-- ==== Sys2Proof/Laws/PerInstr.lean ====
section
/-! SUPPORT. Per-instruction family RowMatch: the word of a microinstruction falls in the row of the opcode table
that bears its mnemonic (R111). -/

namespace Sys2Proof.Laws

/-- The four fields the rows of the table fix, in place. -/
def fixedBits (alu sh : BitVec 2) (rd wr : BitVec 1) : MicroWord :=
  (alu.setWidth 32 <<< 27) ||| (sh.setWidth 32 <<< 25) ||| (rd.setWidth 32 <<< 22) |||
    (wr.setWidth 32 <<< 21)

/-- The datapath mask keeps exactly `ALU`, `SH`, `RD`, `WR` of an encoded record. -/
theorem encodeWord_and_mask (r : Record) :
    encodeWord r &&& 0x1E600000#32 = fixedBits r.alu r.sh r.rd r.wr := by
  apply BitVec.eq_of_getLsbD_eq
  intro i hi
  interval_cases i <;> simp [encodeWord, fixedBits]

/-- Any smaller mask sees of an encoded record only what the datapath mask keeps. -/
theorem encodeWord_and_of_le (r : Record) {mask : MicroWord} (h : 0x1E600000#32 &&& mask = mask) :
    encodeWord r &&& mask = fixedBits r.alu r.sh r.rd r.wr &&& mask := by
  rw [← encodeWord_and_mask, BitVec.and_assoc, h]

namespace RowMatch

/-- The table has a row with the microinstruction's mnemonic, and its word has that row's fixed bits. -/
def Statement (i : Instr) : Prop :=
  ∃ row ∈ opcodeTable, row.mnemonic = i.mnemonic ∧ encode i &&& row.mask = row.value

/-- The row of a record is decided by the four fields the table fixes. -/
theorem of_fixed {i : Instr} {f : Fields} {alu sh : BitVec 2} {rd wr : BitVec 1} (row : Row)
    (hi : i.toRecord = f.record alu sh rd wr) (hn : row.mnemonic = i.mnemonic)
    (hmem : row ∈ opcodeTable) (hmask : 0x1E600000#32 &&& row.mask = row.mask)
    (hv : fixedBits alu sh rd wr &&& row.mask = row.value) : Statement i :=
  ⟨row, hmem, hn, by rw [encode, encodeWord_and_of_le _ hmask, hi]; exact hv⟩

theorem illegal (alu : AluOp) (rd wr : Bool) (f : Fields) : Statement (.illegal alu rd wr f) :=
  of_fixed ⟨"ILLEGAL", 0x06000000#32, 0x06000000#32⟩ rfl rfl (by decide) (by decide)
    (by cases alu <;> cases rd <;> cases wr <;> decide)

theorem halt (alu : AluOp) (f : Fields) : Statement (.halt alu f) :=
  of_fixed ⟨"HALT", 0x00600000#32, 0x06600000#32⟩ rfl rfl (by decide) (by decide) (by cases alu <;> decide)

theorem haltSh1 (alu : AluOp) (f : Fields) : Statement (.haltSh1 alu f) :=
  of_fixed ⟨"HALT.SH1", 0x02600000#32, 0x06600000#32⟩ rfl rfl (by decide) (by decide) (by cases alu <;> decide)

theorem haltSh2 (alu : AluOp) (f : Fields) : Statement (.haltSh2 alu f) :=
  of_fixed ⟨"HALT.SH2", 0x04600000#32, 0x06600000#32⟩ rfl rfl (by decide) (by decide) (by cases alu <;> decide)

theorem add (f : Fields) : Statement (.add f) :=
  of_fixed ⟨"ADD", 0x00000000#32, 0x1E600000#32⟩ rfl rfl (by decide) (by decide) (by decide)

theorem addRd (f : Fields) : Statement (.addRd f) :=
  of_fixed ⟨"ADD.RD", 0x00400000#32, 0x1E600000#32⟩ rfl rfl (by decide) (by decide) (by decide)

theorem addWr (f : Fields) : Statement (.addWr f) :=
  of_fixed ⟨"ADD.WR", 0x00200000#32, 0x1E600000#32⟩ rfl rfl (by decide) (by decide) (by decide)

theorem addRsh (f : Fields) : Statement (.addRsh f) :=
  of_fixed ⟨"ADD.RSH", 0x02000000#32, 0x1E600000#32⟩ rfl rfl (by decide) (by decide) (by decide)

theorem addRshRd (f : Fields) : Statement (.addRshRd f) :=
  of_fixed ⟨"ADD.RSH.RD", 0x02400000#32, 0x1E600000#32⟩ rfl rfl (by decide) (by decide) (by decide)

theorem addRshWr (f : Fields) : Statement (.addRshWr f) :=
  of_fixed ⟨"ADD.RSH.WR", 0x02200000#32, 0x1E600000#32⟩ rfl rfl (by decide) (by decide) (by decide)

theorem addLsh (f : Fields) : Statement (.addLsh f) :=
  of_fixed ⟨"ADD.LSH", 0x04000000#32, 0x1E600000#32⟩ rfl rfl (by decide) (by decide) (by decide)

theorem addLshRd (f : Fields) : Statement (.addLshRd f) :=
  of_fixed ⟨"ADD.LSH.RD", 0x04400000#32, 0x1E600000#32⟩ rfl rfl (by decide) (by decide) (by decide)

theorem addLshWr (f : Fields) : Statement (.addLshWr f) :=
  of_fixed ⟨"ADD.LSH.WR", 0x04200000#32, 0x1E600000#32⟩ rfl rfl (by decide) (by decide) (by decide)

theorem and (f : Fields) : Statement (.and f) :=
  of_fixed ⟨"AND", 0x08000000#32, 0x1E600000#32⟩ rfl rfl (by decide) (by decide) (by decide)

theorem andRd (f : Fields) : Statement (.andRd f) :=
  of_fixed ⟨"AND.RD", 0x08400000#32, 0x1E600000#32⟩ rfl rfl (by decide) (by decide) (by decide)

theorem andWr (f : Fields) : Statement (.andWr f) :=
  of_fixed ⟨"AND.WR", 0x08200000#32, 0x1E600000#32⟩ rfl rfl (by decide) (by decide) (by decide)

theorem andRsh (f : Fields) : Statement (.andRsh f) :=
  of_fixed ⟨"AND.RSH", 0x0A000000#32, 0x1E600000#32⟩ rfl rfl (by decide) (by decide) (by decide)

theorem andRshRd (f : Fields) : Statement (.andRshRd f) :=
  of_fixed ⟨"AND.RSH.RD", 0x0A400000#32, 0x1E600000#32⟩ rfl rfl (by decide) (by decide) (by decide)

theorem andRshWr (f : Fields) : Statement (.andRshWr f) :=
  of_fixed ⟨"AND.RSH.WR", 0x0A200000#32, 0x1E600000#32⟩ rfl rfl (by decide) (by decide) (by decide)

theorem andLsh (f : Fields) : Statement (.andLsh f) :=
  of_fixed ⟨"AND.LSH", 0x0C000000#32, 0x1E600000#32⟩ rfl rfl (by decide) (by decide) (by decide)

theorem andLshRd (f : Fields) : Statement (.andLshRd f) :=
  of_fixed ⟨"AND.LSH.RD", 0x0C400000#32, 0x1E600000#32⟩ rfl rfl (by decide) (by decide) (by decide)

theorem andLshWr (f : Fields) : Statement (.andLshWr f) :=
  of_fixed ⟨"AND.LSH.WR", 0x0C200000#32, 0x1E600000#32⟩ rfl rfl (by decide) (by decide) (by decide)

theorem pass (f : Fields) : Statement (.pass f) :=
  of_fixed ⟨"PASS", 0x10000000#32, 0x1E600000#32⟩ rfl rfl (by decide) (by decide) (by decide)

theorem passRd (f : Fields) : Statement (.passRd f) :=
  of_fixed ⟨"PASS.RD", 0x10400000#32, 0x1E600000#32⟩ rfl rfl (by decide) (by decide) (by decide)

theorem passWr (f : Fields) : Statement (.passWr f) :=
  of_fixed ⟨"PASS.WR", 0x10200000#32, 0x1E600000#32⟩ rfl rfl (by decide) (by decide) (by decide)

theorem passRsh (f : Fields) : Statement (.passRsh f) :=
  of_fixed ⟨"PASS.RSH", 0x12000000#32, 0x1E600000#32⟩ rfl rfl (by decide) (by decide) (by decide)

theorem passRshRd (f : Fields) : Statement (.passRshRd f) :=
  of_fixed ⟨"PASS.RSH.RD", 0x12400000#32, 0x1E600000#32⟩ rfl rfl (by decide) (by decide) (by decide)

theorem passRshWr (f : Fields) : Statement (.passRshWr f) :=
  of_fixed ⟨"PASS.RSH.WR", 0x12200000#32, 0x1E600000#32⟩ rfl rfl (by decide) (by decide) (by decide)

theorem passLsh (f : Fields) : Statement (.passLsh f) :=
  of_fixed ⟨"PASS.LSH", 0x14000000#32, 0x1E600000#32⟩ rfl rfl (by decide) (by decide) (by decide)

theorem passLshRd (f : Fields) : Statement (.passLshRd f) :=
  of_fixed ⟨"PASS.LSH.RD", 0x14400000#32, 0x1E600000#32⟩ rfl rfl (by decide) (by decide) (by decide)

theorem passLshWr (f : Fields) : Statement (.passLshWr f) :=
  of_fixed ⟨"PASS.LSH.WR", 0x14200000#32, 0x1E600000#32⟩ rfl rfl (by decide) (by decide) (by decide)

theorem inv (f : Fields) : Statement (.inv f) :=
  of_fixed ⟨"INV", 0x18000000#32, 0x1E600000#32⟩ rfl rfl (by decide) (by decide) (by decide)

theorem invRd (f : Fields) : Statement (.invRd f) :=
  of_fixed ⟨"INV.RD", 0x18400000#32, 0x1E600000#32⟩ rfl rfl (by decide) (by decide) (by decide)

theorem invWr (f : Fields) : Statement (.invWr f) :=
  of_fixed ⟨"INV.WR", 0x18200000#32, 0x1E600000#32⟩ rfl rfl (by decide) (by decide) (by decide)

theorem invRsh (f : Fields) : Statement (.invRsh f) :=
  of_fixed ⟨"INV.RSH", 0x1A000000#32, 0x1E600000#32⟩ rfl rfl (by decide) (by decide) (by decide)

theorem invRshRd (f : Fields) : Statement (.invRshRd f) :=
  of_fixed ⟨"INV.RSH.RD", 0x1A400000#32, 0x1E600000#32⟩ rfl rfl (by decide) (by decide) (by decide)

theorem invRshWr (f : Fields) : Statement (.invRshWr f) :=
  of_fixed ⟨"INV.RSH.WR", 0x1A200000#32, 0x1E600000#32⟩ rfl rfl (by decide) (by decide) (by decide)

theorem invLsh (f : Fields) : Statement (.invLsh f) :=
  of_fixed ⟨"INV.LSH", 0x1C000000#32, 0x1E600000#32⟩ rfl rfl (by decide) (by decide) (by decide)

theorem invLshRd (f : Fields) : Statement (.invLshRd f) :=
  of_fixed ⟨"INV.LSH.RD", 0x1C400000#32, 0x1E600000#32⟩ rfl rfl (by decide) (by decide) (by decide)

theorem invLshWr (f : Fields) : Statement (.invLshWr f) :=
  of_fixed ⟨"INV.LSH.WR", 0x1C200000#32, 0x1E600000#32⟩ rfl rfl (by decide) (by decide) (by decide)

end RowMatch

end Sys2Proof.Laws
end

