-- ==== Sys2Proof/Tests/Slice0.lean ====
section
/-! SUPPORT. Tests of the model against the spec's own examples (spec/95_test_vectors.md and the tables of the rules), a
word for every row of the opcode table, and a witness for the hypotheses of every obligation. -/

namespace Sys2Proof.Tests

open Sys2Proof.Machine

/-! ## Decoding: a word of every row, written out from the table's encoding strings (R111)

The free fields hold AMUX 1, COND 2, MBR 1, MAR 0, ENC 1, C 1, B 6, A 10, ADDR 0x81. -/

def freeFields : Fields := ⟨true, .jz, true, false, true, .ac, .one, .s0, 0x81⟩

theorem test_decode_add_rows :
    decodeWord 0b11000001000100010110101010000001#32 = .ok (.add freeFields) ∧
    decodeWord 0b11000001010100010110101010000001#32 = .ok (.addRd freeFields) ∧
    decodeWord 0b11000001001100010110101010000001#32 = .ok (.addWr freeFields) ∧
    decodeWord 0b11000011000100010110101010000001#32 = .ok (.addRsh freeFields) ∧
    decodeWord 0b11000011010100010110101010000001#32 = .ok (.addRshRd freeFields) ∧
    decodeWord 0b11000011001100010110101010000001#32 = .ok (.addRshWr freeFields) ∧
    decodeWord 0b11000101000100010110101010000001#32 = .ok (.addLsh freeFields) ∧
    decodeWord 0b11000101010100010110101010000001#32 = .ok (.addLshRd freeFields) ∧
    decodeWord 0b11000101001100010110101010000001#32 = .ok (.addLshWr freeFields) := by decide

theorem test_decode_and_rows :
    decodeWord 0b11001001000100010110101010000001#32 = .ok (.and freeFields) ∧
    decodeWord 0b11001001010100010110101010000001#32 = .ok (.andRd freeFields) ∧
    decodeWord 0b11001001001100010110101010000001#32 = .ok (.andWr freeFields) ∧
    decodeWord 0b11001011000100010110101010000001#32 = .ok (.andRsh freeFields) ∧
    decodeWord 0b11001011010100010110101010000001#32 = .ok (.andRshRd freeFields) ∧
    decodeWord 0b11001011001100010110101010000001#32 = .ok (.andRshWr freeFields) ∧
    decodeWord 0b11001101000100010110101010000001#32 = .ok (.andLsh freeFields) ∧
    decodeWord 0b11001101010100010110101010000001#32 = .ok (.andLshRd freeFields) ∧
    decodeWord 0b11001101001100010110101010000001#32 = .ok (.andLshWr freeFields) := by decide

theorem test_decode_pass_rows :
    decodeWord 0b11010001000100010110101010000001#32 = .ok (.pass freeFields) ∧
    decodeWord 0b11010001010100010110101010000001#32 = .ok (.passRd freeFields) ∧
    decodeWord 0b11010001001100010110101010000001#32 = .ok (.passWr freeFields) ∧
    decodeWord 0b11010011000100010110101010000001#32 = .ok (.passRsh freeFields) ∧
    decodeWord 0b11010011010100010110101010000001#32 = .ok (.passRshRd freeFields) ∧
    decodeWord 0b11010011001100010110101010000001#32 = .ok (.passRshWr freeFields) ∧
    decodeWord 0b11010101000100010110101010000001#32 = .ok (.passLsh freeFields) ∧
    decodeWord 0b11010101010100010110101010000001#32 = .ok (.passLshRd freeFields) ∧
    decodeWord 0b11010101001100010110101010000001#32 = .ok (.passLshWr freeFields) := by decide

theorem test_decode_inv_rows :
    decodeWord 0b11011001000100010110101010000001#32 = .ok (.inv freeFields) ∧
    decodeWord 0b11011001010100010110101010000001#32 = .ok (.invRd freeFields) ∧
    decodeWord 0b11011001001100010110101010000001#32 = .ok (.invWr freeFields) ∧
    decodeWord 0b11011011000100010110101010000001#32 = .ok (.invRsh freeFields) ∧
    decodeWord 0b11011011010100010110101010000001#32 = .ok (.invRshRd freeFields) ∧
    decodeWord 0b11011011001100010110101010000001#32 = .ok (.invRshWr freeFields) ∧
    decodeWord 0b11011101000100010110101010000001#32 = .ok (.invLsh freeFields) ∧
    decodeWord 0b11011101010100010110101010000001#32 = .ok (.invLshRd freeFields) ∧
    decodeWord 0b11011101001100010110101010000001#32 = .ok (.invLshWr freeFields) := by decide

theorem test_decode_halt_rows :
    decodeWord 0b11001001011100010110101010000001#32 = .ok (.halt .and freeFields) ∧
    decodeWord 0b11001011011100010110101010000001#32 = .ok (.haltSh1 .and freeFields) ∧
    decodeWord 0b11001101011100010110101010000001#32 = .ok (.haltSh2 .and freeFields) := by decide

WORK INSTRUCTION >> Beginning with the line containing "decodeWord 0b11011011000100010110101010000001#32 = .ok" in the material above, copy every line exactly until you have copied the line containing "decodeWord 0b11011011001100010110101010000001#32 = .ok".

SOLUTION FOR THIS TASK >>
    decodeWord 0b11011011000100010110101010000001#32 = .ok (.invRsh freeFields) ∧
    decodeWord 0b11011011010100010110101010000001#32 = .ok (.invRshRd freeFields) ∧
    decodeWord 0b11011011001100010110101010000001#32 = .ok (.invRshWr freeFields) ∧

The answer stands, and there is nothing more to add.